Activity →
From the entries below, output the line with "if off = THM_SUSP0" and each following line up to and including the line with "else if off = CAP_PKG", exactly as written.

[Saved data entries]
■ ■ ■
/-- Limits in which a field depends on another of the same write (Table 2.7, R324, R366, R349, R417, R436). -/
def limitPairs (imax off : Nat) (v : Word) : Word :=
  if off = CEL_LL then setBits v 16 8 (max (bitsAt v 16 8) (min 255 (bitsAt v 8 8 + 20)))
  else if off = IBS_CTL then (if bitsAt v 0 2 = 3 then setBits v 0 2 0 else v)
  else if off = IBS_LIM then
    let i := min imax (bitsAt v 24 8)
    setBits (setBits v 24 8 i) 16 8 (max (bitsAt v 16 8) (min 255 (i + 5)))
  else if off = IBS_SHED then setBits v 16 8 (max (bitsAt v 16 8) (min 255 (bitsAt v 24 8 + 5)))
  else if off = CAP_DIE then setBits v 16 16 (max (bitsAt v 16 16) (bitsAt v 0 16))
  else match arrayIx (CAP_CLS 0) 4 3 off with
    | some _ =>
      let g := bitsAt v 8 9
      setBits v 8 9 (if g = 1 then 2 else min 256 g)
    | none => v

/-- What a write stores in a register. -/
def State.limited (s : State) (off : Nat) (v : Word) : Word :=
  coefForm off (limitPairs (s.get fCAD_IBPH_IMAX) off (limitFields off v))

/-! ### What writes do, by block -/

/-- A write in the BLK_ page; `core` tells the firmware port (R580, R600, R604-R608, R640). -/
def State.storeBlk (s : State) (core : Bool) (off : Nat) (v : Word) : State :=
  if off = BLK_RST then
    let s1 := if bitsAt v 1 1 = 1 then s.coreReset false else s
    let s2 := if bitsAt v 2 1 = 1 && !core then s1.requestBlockReset else s1
    if bitsAt v 0 1 = 1 && !core then s2.ifaceReset else s2
  else if off = BLK_TRST then
    if bitsAt v 31 1 = 1 then s.resetTract (bitsAt v 0 6) else s.put fBLK_TRST_TRACT (bitsAt v 0 6)
  else if off = BLK_CORE then (if core then s.writeCoreOwn v else s.writeCoreHold (bitsAt v 2 1 = 1))
  else if off = BLK_WDT then
    (if core && bitsAt v 31 1 = 1 then { s.put fBLK_WDT_COUNT 10000 with core := { s.core with wdtSub := 0 } } else s)
  else s

/-- A write in the PLAT_ page (R626, R633); `w` is what the register would store. -/
def State.storePlat (s : State) (off : Nat) (w v : Word) : State :=
  if off = PLAT_CTL then (if bitsAt v 0 1 = 1 then s.platGo else s)
  else if off = PLAT_LDATA_LO then s.loadLow v
  else if off = PLAT_LDATA_HI then s.loadHigh v
  else s.setReg off w

/-- A write in the MBX_ page (Table 14.2, R589, R591, R593, R595). -/
def State.storeMbx (s : State) (core : Bool) (off : Nat) (w v : Word) : State :=
  if off < 0x1800 then s.setReg off w
  else
    let m := (off - 0x1800) / 256
    let x := off % 256
    let j := x % 64 / 4
    if x < 0x40 then
      (if core then s
       else if m = 7 then s.raise evMBX_PROTO m
       else if 1 ≤ s.chanState m && s.chanState m ≤ 3 then s
       else s.setReg off v)
    else if x < 0x80 then (if core then s.fwRsp m j v else s)
    else if x = 0x80 then
      (if core then s else if m = 7 then s.raise evMBX_PROTO m else if bitsAt v 0 1 = 0 then s else s.ring m)
    else if core then s.fwState m v
    else s

/-- A write in the PST_, MON_ and FLT_ pages (R296, R301, R567, R571). -/
def State.storeAon (s : State) (off : Nat) (w v : Word) : State :=
  if off = PST_REQ then
    let s1 := s.put fPST_REQ_TARGET (bitsAt v 0 3)
    if bitsAt v 3 1 = 1 then s1.requestState (bitsAt v 0 3) else s1
  else if off = PST_WAKE then (s.setReg off w).recheckLevels
  else if off = FLT_PIN then s.writeHold (bitsAt v 0 1 = 1)
  else if off = FLT_CTL then (if bitsAt v 0 1 = 1 then s.clearBooks else s)
  else s.setReg off w

/-- A write in the CEL_, STN_ and TRC_ pages (R125, R181, R188). -/
def State.storeTract (s : State) (off : Nat) (w v : Word) : State :=
  match arrayIx (STN_SUSP 0) 16 64 off with
  | some t => s.clearSuspects t (bitsAt v 0 16)
  | none => match arrayIx (TRC_OPEN 0) 32 64 off with
    | some t => s.writeOpen t v
    | none => s.setReg off w

/-- A write in the SO_ page (R209, R240, R241, R229). -/
def State.storeSo (s : State) (off : Nat) (w v : Word) : State :=
  if off = SO_CTL then s.writeSoCtl (bitsAt v 0 1 = 1) (bitsAt v 1 1 = 1)
  else if off = SO_WIN_BASE || off = SO_WIN_LIMIT then (if s.on fSO_CTL_EN then s else s.setReg off w)
  else if off = SO_CFG then (upTo 32).foldl (fun s d => s.relift d 0xFFFF 0) (s.setReg off w)
  else s.setReg off w

/-- A write in the CG_, ENV_ and DOM_ pages (R266, R278, R281-R286). -/
def State.storeDom (s : State) (off : Nat) (w v : Word) : State :=
  if off = ENV_CTL then
    let s1 := s.setReg off w
    if s1.on fENV_CTL_EN && !s.on fENV_CTL_EN then s1.envelopeRestart else s1
  else match arrayIx (DOM_CTL 0) 4 32 off with
    | some d => s.writeDomCtl d v
    | none => match arrayIx (DOM_VSET 0) 4 32 off with
      | some d => s.writeTarget d (bitsAt v 0 10)
      | none => s.setReg off w

/-- A write in the IBS_ page; `v` is what was written (R320, R329, R366, Table 7.7). -/
def State.storeIbs (s : State) (off : Nat) (w v : Word) : State :=
  let s1 := s.setReg off w
  if off = IBS_LIM then
    (if s.get fCAD_IBPH_IMAX < bitsAt v 24 8 then s1.raiseD evCAD_LIMIT 0xFFFF off else s1)
  else if off = IBS_CTL then s1.chooseSource (s.get fIBS_CTL_SRC)
  else if IBS_VSEL 0 ≤ off && off ≤ IBS_VSEL 7 then s1.refreshIb
  else match arrayIx (IBS_PCFG 0) 16 16 off with
    | some p =>
      if s.pMode p = 7 then s1
      else if bitsAt w 0 1 = 0 then s1.setP p 0
      else if s.pMode p = 0 then (s1.setP p 1).updIb fun h => { h with admitAt := max h.admitAt s.now }
      else s1
    | none => s1

/-- A write in the THM_, CAP_, NRG_ and TLM_ pages (R44, R387, R399, R428, R432, R459, R469, R472, R542). -/
def State.storeCap (s : State) (off : Nat) (w v : Word) : State :=
  if off = THM_SUSP0 then s.clearSuspectSites 0 v.toNat
  else if off = THM_SUSP1 then s.clearSuspectSites 1 v.toNat
  else if off = THM_CFG then
    (let s1 := s.setReg off w
     if s.shut && s1.on fTHM_CFG_LATCH then s1.putB fTHM_STATE_LATCHED true else s1)
  else if off = CAP_PKG then (if s.isPrincipal then s.setPkgCap (bitsAt v 0 20) else s)
  else if off = NRG_CLR then s.askClear (bitsAt v 0 17)
  else if off = TLM_BASE_LO || off = TLM_BASE_HI || off = TLM_COUNT then (if s.on fTLM_CTL_EN then s else s.setReg off w)
  else match arrayIx (CAP_DGRADE 0) 4 32 off with
    | some d =>
      let req := min (bitsAt v 0 4) (s.gradeMax d)
      let s1 := (s.put (fCAP_DGRADE_REQ d) req).putB (fCAP_DGRADE_GCTL d) (bitsAt v 31 1 = 1)
      let s2 := if bitsAt v 30 1 = 1 then s1.putB (fCAP_DGRADE_FAULT d) false else s1
      let s3 := s2.abandonRaise d
      if s.gradeMax d < bitsAt v 0 4 then s3.raiseD evCAD_LIMIT 0xFFFF off else s3
    | none => match arrayIx (NRG_SFLAG 0) 4 8 off with
      | some k => s.clearSflag k v.toNat
      | none => s.setReg off w

/-- Benchmark's latest calibration found DATUM_IN absent (R85, R499). -/
def State.datumAbsent (s : State) : Bool := s.on fPLAT_STATE_BMDONE && !s.on fPLAT_BM_DATUM

/-- A write in the ADC_ page (R489-R506). -/
def State.storeAdc (s : State) (off : Nat) (w v : Word) : State :=
  if off = ADC_CFG then s.writeRef s.datumAbsent (bitsAt v 0 2)
  else if off = ADC_TMR then s.writeTimer (bitsAt v 0 16)
  else if off = ADC_CALCMD then s.writeCal (bitsAt v 31 1 = 1) w
  else match arrayIx (ADC_SEQ 0) 512 2 off with
    | some k => s.writeSeq k false (v &&& 0x80FF7F0F#32)
    | none => match arrayIx (ADC_INJ 0) 512 2 off with
      | some k => s.writeSeq k true (v &&& 0x80FF7F03#32)
      | none =>
        let k := (off - 0x68000) / 512 % 2
        let x := (off - 0x68100) % 512
        if 0x68100 ≤ off && off < 0x68500 && 0x40 ≤ x && x < 0x80 then s.writeSlot k false ((x - 0x40) / 4) (v &&& 0x3F#32)
        else if 0x68100 ≤ off && off < 0x68500 && 0x80 ≤ x && x < 0x90 then s.writeSlot k true ((x - 0x80) / 4) (v &&& 0x3F#32)
        else s.setReg off w

/-- A write in the TRV_, CAD_ and MEM_ pages (R329, R543, R613, R615). -/
def State.storeTrv (s : State) (off : Nat) (w v : Word) : State :=
  if off = TRV_EPOCH_GO then
    (if bitsAt v 0 1 = 1 then
      s.submitEpoch (s.get fTRV_EPOCH_CAP_CAP) (s.get fTRV_EPOCH_TS_HI_TS * 2 ^ 32 + s.get fTRV_EPOCH_TS_LO_TS) none
     else s)
  else if off = CAD_IB then (s.setReg off w).refreshIb
  else if off = MEM_OWNER then s.writeOwners v
  else if off = MEM_PWR then s.writePowers v
  else s.setReg off w

/-- A write of `v` to a register of block `n` that is none of the common ones: what it does, `w` being what is stored. -/
def State.storeIn (s : State) (core : Bool) (n off : Nat) (w v : Word) : State :=
  match n with
  | 0 => s.storeBlk core off v
  | 1 => s.storePlat off w v
  | 19 => s.storeMbx core off w v
  | 10 | 18 | 21 => s.storeAon off w v
  | 3 | 4 | 5 => s.storeTract off w v
  | 6 => s.storeSo off w v
  | 7 | 8 | 9 => s.storeDom off w v
  | 11 => s.storeIbs off w v
  | 12 | 13 | 14 | 15 => s.storeCap off w v
  | 16 => s.storeAdc off w v
  | _ => s.storeTrv off w v

/-- A write of RW or W1S bits by host software is noted, for hardware changes and firmware writes of the same cycle give way to it (R16, R651). -/
def State.hostMark (s : State) (core : Bool) (off : Nat) (m : Word) : State := if core || m = 0 then s else s.markWrote off m

/-- What a firmware write brings: bits that host software has written at the same instant stand, for the core port is served first and
the host's write last (R651). The bits of BLK_CORE belong to one port each (Table 14.12). -/
def State.firmwareWord (s : State) (core : Bool) (off : Nat) (a : Access) (v : Word) : Word :=
  if core && off ≠ BLK_CORE && s.cyc.wroteAt = s.now + 1 then
    let m := tblGet (fun _ => 0) s.cyc.wrote off &&& (a.rw ||| a.rwl)
    (v &&& ~~~m) ||| (s.reg off &&& m)
  else v

/-- A write of `v` to a register, `mask` being the RW and RWL bits that take it (Table 0.4). A bit of access W1C that hardware
has set in the same cycle stays 1 (R15). -/
def State.storeReg (s : State) (core : Bool) (off : Nat) (a : Access) (mask v : Word) : State :=
  let v' := v &&& ~~~(a.w1c &&& s.freshBits off)
  let new := (s.reg off &&& ~~~mask) ||| (v &&& mask)
  let w := (if mask = 0 then new else s.limited off new) &&& ~~~(v' &&& a.w1c)
  if (commonAt off).isSome then (if mask = 0 && a.w1c = 0 then s else (s.hostMark core off mask).setReg off w)
  else if mask = 0 && a.w1c = 0 && a.w1s = 0 && !(core && blockOf off = some 19) then s
  else match blockOf off with
    | none => s
    | some n => (s.hostMark core off (mask ||| a.w1s)).storeIn core n off w v'

/-! ### A write on a port -/

/-- The plat is being checked or applied (R638). -/
def State.platBusy (s : State) : Bool := s.get fPLAT_STATE_PHASE = 2 || s.get fPLAT_STATE_PHASE = 3

/-- A write of a register by an access that answers (R585, R638, R651, Table 0.4). -/
def State.writeReg (s : State) (core : Bool) (off : Nat) (v : Word) : State :=
  match accessOf off with
  | none => s
  | some a =>
    if core && !(match blockOf off with | none => true | some n => bitN (s.reg CAD_FWPERM).toNat n) then
      s.raiseD evCAD_FW_DENIED 0xFFFF off
    else
      let mask := a.rw ||| (if s.locked || s.platBusy then 0 else a.rwl)
      let s1 := if a.rwl ≠ 0 && s.platBusy then s.raise evPLAT_SEQ_REFUSED 0xFFFF else s
      s1.storeReg core off a mask (s.firmwareWord core off a v)

/-- A write on a port (R54-R61). -/
def State.busWrite (s : State) (core : Bool) (off : Nat) (strb : BitVec 4) (v : Word) : State :=
  if !s.portOpen core then s
  else if !s.offAnswers off || off % 4 ≠ 0 || strb ≠ 0xF#4 then s.slverr
  else if 0x80000 ≤ off then s.okay 0
  else match coefWindow off with
    | some (t, set, j) => s.coefAccess core off t set j (some v)
    | none => (s.writeReg core off v).okay 0

/-- A whole-word write on a port, as the commands that name one register make it. -/
def State.portWrite (s : State) (p : Port) (off : Nat) (v : Word) : Host.Outcome State Fault Refusal :=
  .next (s.busWrite (p = .core) off 0xF#4 v)

/-- REGISTER_WRITE. -/
def execRegisterWrite (p : Port) (off : Nat) (strb : BitVec 4) (v : Word) (s : State) : Host.Outcome State Fault Refusal :=
  .next (s.busWrite (p = .core) (off % 2 ^ 20) strb v)

/-! ### Commands that are writes of one register -/

/-- A word with one bit. -/
def bitWord (n : Nat) (b : Bool) : Word := if b then BitVec.ofNat 32 (2 ^ n) else 0

/-- SO_CTL_EN_SET, SO_CTL_EN_CLEAR and SO_CTL_CLR: writes of SO_CTL (R209, R240, R241). -/
def execSoCtlEnSet (p : Port) (clr : Bool) (s : State) : Host.Outcome State Fault Refusal :=
  s.portWrite p SO_CTL (bitWord 0 true ||| bitWord 1 clr)
def execSoCtlEnClear (p : Port) (clr : Bool) (s : State) : Host.Outcome State Fault Refusal :=
  s.portWrite p SO_CTL (bitWord 1 clr)
def execSoCtlClr (p : Port) (en : Bool) (s : State) : Host.Outcome State Fault Refusal :=
  s.portWrite p SO_CTL (bitWord 0 en ||| bitWord 1 true)

/-- STN_SUSP_CLEAR: a write of 1 to bits of STN_SUSP (R125). -/
def execStnSuspClear (p : Port) (t : Fin 64) (m : BitVec 16) (s : State) : Host.Outcome State Fault Refusal :=
  s.portWrite p (STN_SUSP t) (m.setWidth 32)

/-- TRC_OPEN: a write of TRC_OPEN with bit 0 (R181). -/
def execTrcOpen (p : Port) (t : Fin 64) (v : Word) (s : State) : Host.Outcome State Fault Refusal :=
  s.portWrite p (TRC_OPEN t) (v ||| 1)

/-- COEF_WINDOW_ACCESS: a read or a write of a word of the coefficient window (R186, R187). -/
def execCoefWindowAccess (p : Port) (t : Fin 64) (set : Fin 2) (j : Fin 8) (wr : Option Word) (s : State) :
    Host.Outcome State Fault Refusal :=
  let off := 0x28000 + 64 * t.val + 32 * set.val + 4 * j.val
  match wr with
  | none => .next (s.busRead (p = .core) off)
  | some v => s.portWrite p off v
■ ■ ■
Result of the task →
  if off = THM_SUSP0 then s.clearSuspectSites 0 v.toNat
  else if off = THM_SUSP1 then s.clearSuspectSites 1 v.toNat
  else if off = THM_CFG then
    (let s1 := s.setReg off w
     if s.shut && s1.on fTHM_CFG_LATCH then s1.putB fTHM_STATE_LATCHED true else s1)
  else if off = CAP_PKG then (if s.isPrincipal then s.setPkgCap (bitsAt v 0 20) else s)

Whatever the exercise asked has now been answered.